Film score by Trent Reznor and Atticus Ross
- Released: December 4, 2020
- Recorded: 2020
- Genres: Period; experimental; orchestral; ambient; contemporary jazz;
- Length: 93:32
- Label: The Null Corporation
- Producers: Trent Reznor; Atticus Ross;

Trent Reznor and Atticus Ross chronology
| Waves (2019) | Mank (2020) | Soul (2020) |

= Mank (soundtrack) =

Mank (Original Music Score) is the score album for David Fincher's 2020 film of the same name, composed by Trent Reznor and Atticus Ross. It was released by The Null Corporation label on December 4, 2020, coinciding with the worldwide release on Netflix. The film marks Fincher's fourth collaboration with Reznor and Ross after the Academy Award-winning score for The Social Network (2010), The Girl with the Dragon Tattoo (2011) and Gone Girl (2014). Both Reznor and Ross used period-authentic instrumentation from the 1930s and 40s, instead of their synth-heavy style. The orchestral sections were performed by each members at their homes, due to the COVID-19 pandemic lockdown.

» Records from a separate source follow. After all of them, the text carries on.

-- ==== Sys2Proof/Machine/Edge.lean ====
section
/-! DEFINITION. The judging of primary edges (R88-R92), quick start (R104-R107), direction (R108-R111), phase edges and
fallback (R96, R98, R113-R116), encoder-fed trackers (R117-R120). -/

namespace Sys2Proof.Machine

/-! ### Acceptance (R88, R90, R91, R94, R106) -/

/-- The gap that ends at the tooth now placed is verified (R88): the revolution of bad teeth begins anew, the phase count
is judged as the state requires. The flag says that the tracker stays in sync with its guess. -/
def Dev.gapVerified (d : Dev) (k stamp : Nat) (level : Bool) : Dev :=
  let t := d.tk k
  let g := d.geo k
  let d0 := (d.put (F.TRK_STAT_BADCNT k) 0).upTk k (fun x => { x with phCnt := 0 })
  match d.tstate k with
  | 3 => d.put (F.TRK_STAT_BADCNT k) 0
  | 4 =>
    match d.camDecide k t.phCnt t.rev with
    | some r =>
      let b := g.inCycle ((r * g.m : Nat) + (g.pos t.bnd : Nat)) (d.cyc0 k t.rev) t.rev
      let d1 := (d0.causeOff 6 10 k).trkPlace k b t.rev stamp
      (d1.upTk k (fun x => { x with undecided := 0, fresh := true })).enterSync k false
    | none =>
      let d1 := d0.upTk k (fun x => { x with undecided := x.undecided + 1 })
      if 2 ≤ t.undecided then d1.causeOn 6 10 k 2 else d1
  | 5 =>
    if !d.flag (F.TRK_STAT_QSCHK k) then d0
    else
      let mode := d.get (F.TRK_CFG_PH_MODE k)
      let d1 := d0.put (F.TRK_STAT_QSCHK k) 0
      let ok := g.revs == 1 || (if mode = 1 then d.camDecide k t.phCnt t.rev == some (g.rv t.bnd)
        else if mode = 2 then d.lvlDecide k level == g.rv t.bnd else true)
      if ok then d1 else d1.trkLoss k (some 6) true
  | _ => d0

/-- A primary edge is accepted as the tooth at boundary b, s slots on, with normalised period pn (R88, R91). -/
def Dev.trkAcceptAt (d : Dev) (k : Nat) (e : Edge) (b : Int) (s pn : Nat) (verified : Bool) : Dev :=
  let t := d.tk k
  if !t.skip && e.stamp - t.lastT < 1000 then d.trkLoss k (some 7) true
  else
    let st := d.tstate k
    let d1 := (d.trkPlace k b t.rev e.stamp).upTk k (fun x => { x with pn := pn, skip := false, qsFirst := false, phRun := 0 })
    let d2 := if verified then d1.gapVerified k e.stamp e.phase else d1
    let ts := d2.tstate k
    if ts ≠ st && ts ≠ 5 then d2
    else (if st = 5 then d2.phAdvance k t.lin else d2).trkEmit k e.stamp .real (s * 2 ^ 16) false false

/-- A primary edge is accepted as the tooth s slots on. -/
def Dev.trkAccept (d : Dev) (k : Nat) (e : Edge) (s pn : Nat) (verified : Bool) : Dev :=
  let t := d.tk k
  d.trkAcceptAt k e (if t.rev then t.bnd - s else t.bnd + s) s pn verified

/-- A synthetic tooth s slots on at time ts (R89, R90); the flag says that its bad tooth was loss of sync. -/
def Dev.trkSynth (d : Dev) (k ts s : Nat) : Dev × Bool :=
  let b := d.trkBad k
  if b.2 then b
  else
    let t := b.1.tk k
    let nb := if t.rev then t.bnd - s else t.bnd + s
    let d1 := (b.1.incSat (F.TRK_CNT0_SYNTH k)).upTk k (fun x => { x with bnd := nb, lin := (b.1.geo k).blin nb t.rev, lastT := ts })
    ((d1.phAdvance k t.lin).trkEmit k ts .synth (s * 2 ^ 16) false false, false)

/-- Fast enough for deadline synthetic teeth (R89). -/
def Dev.synFast (d : Dev) (k : Nat) : Bool := decide ((d.tk k).pn ≤ 2000 * d.get (F.TRK_TIME_SYNMAX k))

/-- An edge in a position-known state judged by the latched copy (R88, R89); synthetic teeth that are due come first. -/
def Dev.trkJudge (d : Dev) (k : Nat) (e : Edge) : Nat → Dev
  | 0 => d
  | fuel + 1 =>
    let t := d.tk k
    let s := whSpan t.wheel ((d.geo k).pos t.bnd) t.rev
    let p := e.stamp - t.lastT
    let norm := (2 * p + s) / (2 * s)
    let lo := d.get (F.TRK_TOL_TOL_LO k)
    let hi := d.get (F.TRK_TOL_TOL_HI k)
    if t.skip || t.qsFirst then d.trkAccept k e s norm false
    else if d.synFast k && decide (hi * (s * t.pn) < 32 * p) then
      let r := d.trkSynth k (t.lastT + s * t.pn) s
      if r.2 then r.1 else r.1.trkJudge k e fuel
    else if s ≠ 1 then
      if 32 * p < d.get (F.TRK_GAP_GAP_LO k) * t.pn || d.get (F.TRK_GAP_GAP_HI k) * t.pn < 32 * p then d.trkLoss k (some 2) false
      else d.trkAccept k e s norm true
    else if 32 * p < lo * t.pn then (d.trkBad k).1
    else if 32 * p ≤ hi * t.pn then d.trkAccept k e s norm false
    else if hi * (2 * t.pn) < 32 * p then d.trkLoss k none false
    else if 32 * p < lo * (2 * t.pn) then
      let r := d.trkBad k
      if r.2 then r.1 else r.1.trkAccept k e 1 norm false
    else
      let r := d.trkSynth k (t.lastT + p / 2) 1
      if r.2 then r.1
      else r.1.trkAccept k e (whSpan t.wheel ((r.1.geo k).pos (r.1.tk k).bnd) t.rev) ((p + 1) / 2) false

/-- A tooth whose direction differs from the previous one's (R110): the last tooth seen from the other side. -/
def Dev.trkTurn (d : Dev) (k : Nat) (e : Edge) (rev : Bool) : Dev :=
  let t := d.tk k
  let g := d.geo k
  let d1 := d.setTk k { (t.gapReset e.stamp) with rev := rev, lin := g.blin t.bnd rev, real := g.blin t.bnd rev, lastT := e.stamp, act := e.stamp
                                                  skip := true, phRun := 0, phNext := d.phAim k (g.blin t.bnd rev) rev }
  let d2 := if d.follows k || !d.armOk k then d1 else (d1.schDirChange k).prsDefaults k (g.blin t.bnd rev) rev
  d2.trkEmit k e.stamp .real 0 true false

/-! ### First edge after STOPPED (R97, R104, R105) -/

/-- The tracker reads its stop record, a waiting one first, and clears VALID in it (R104). -/
def Dev.readStop (d : Dev) (k : Nat) : Dev × Word × Word :=
  let w := (d.tk k).stop.getD (d.crd (0x100 + 2 * k), d.crd (0x101 + 2 * k))
  let d1 := d.upTk k (fun t => { t with stop := t.stop.map (fun x => (x.1 &&& 0x7FFFFFFF#32, x.2)) })
  (d1.cwr (0x100 + 2 * k) (d1.crd (0x100 + 2 * k) &&& 0x7FFFFFFF#32), w)

/-- Quick start from the tooth at boundary b0 in the direction of the record (R105): the cycle count is such that the
tooth or index that can confirm the guess first lies in the cycle R99 gives at the entry into SYNC. A gap that is the first
interval is no candidate (R92); an encoder's teeth are its slots, and its index stands at slot 0. -/
def Dev.quickStart (d : Dev) (k : Nat) (e : Edge) (b0 : Int) (dir rev : Bool) : Dev :=
  let g := d.geo k
  let ws := d.wheelWords k
  let s := if g.enc then 1 else whSpan ws (g.pos b0) dir
  let b1 := if rev != dir then b0 else if dir then b0 - s else b0 + s
  let n : Int := g.m
  let pe := if g.enc then 0 else d.gapEnd k rev
  let near := if rev then Int.emod ((g.pos b1 : Nat) - (pe : Int) - 1) n + 1 else Int.emod ((pe : Int) - (g.pos b1 : Nat) - 1) n + 1
  let ahead := if g.enc then near - 1 else if near ≤ whGapLen (d.tk k).wheel + 1 then near + n else near
  let bc := if rev then b1 - ahead - 1 else b1 + ahead + 1
  let b := b1 + (g.inCycle bc (d.cyc0 k rev) rev - bc)
  let d1 := ((d.trkClr k).setTst k 3 false).trkPlace k b rev e.stamp
  let d2 := d1.upTk k (fun t => { (t.fresh0.gapReset e.stamp) with pn := 0, qsFrom := t.lin, qsFirst := true, fresh := true, encC := if g.enc then some (b * g.decim) else none })
  d2.trkEmit k e.stamp .real 0 false false

/-- The first primary edge after STOPPED. -/
def Dev.trkStart (d : Dev) (k : Nat) (e : Edge) (rev : Bool) : Dev :=
  let r := d.readStop k
  let w0 := r.2.1.toNat
  let dir := bitOf w0 29
  let pos := w0 % 2 ^ 24
  let d1 := r.1.upTk k (fun t => { (t.gapReset e.stamp) with act := e.stamp, rev := rev, known := true })
  let ok := d.flag (F.TRK_CTL_QS_EN k) && bitOf w0 31 && !bitOf w0 28 && r.2.2.toNat % 2 ^ 16 == d.whlSig k
  match (if ok then d1.toothAt k pos dir else none) with
  | some sr => d1.quickStart k e ((sr.2 * (d1.geo k).m + sr.1 : Nat) : Int) dir rev
  | none => ((d1.setTst k 2 false).upTk k (fun t => t.fresh0)).mirChange k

The score album featured 52-tracks with a duration of one-and-a-half hours, upon the initial release. A vinyl edition of the soundtrack was released in 2023. In addition, an extended soundtrack consisting of 87 tracks with a duration of three-and-a-half hours, was released through Reznor and Ross' blog on the online music distributor Bandcamp. The bonus content featured 35 tracks of unreleased music and demos that were not featured in the film.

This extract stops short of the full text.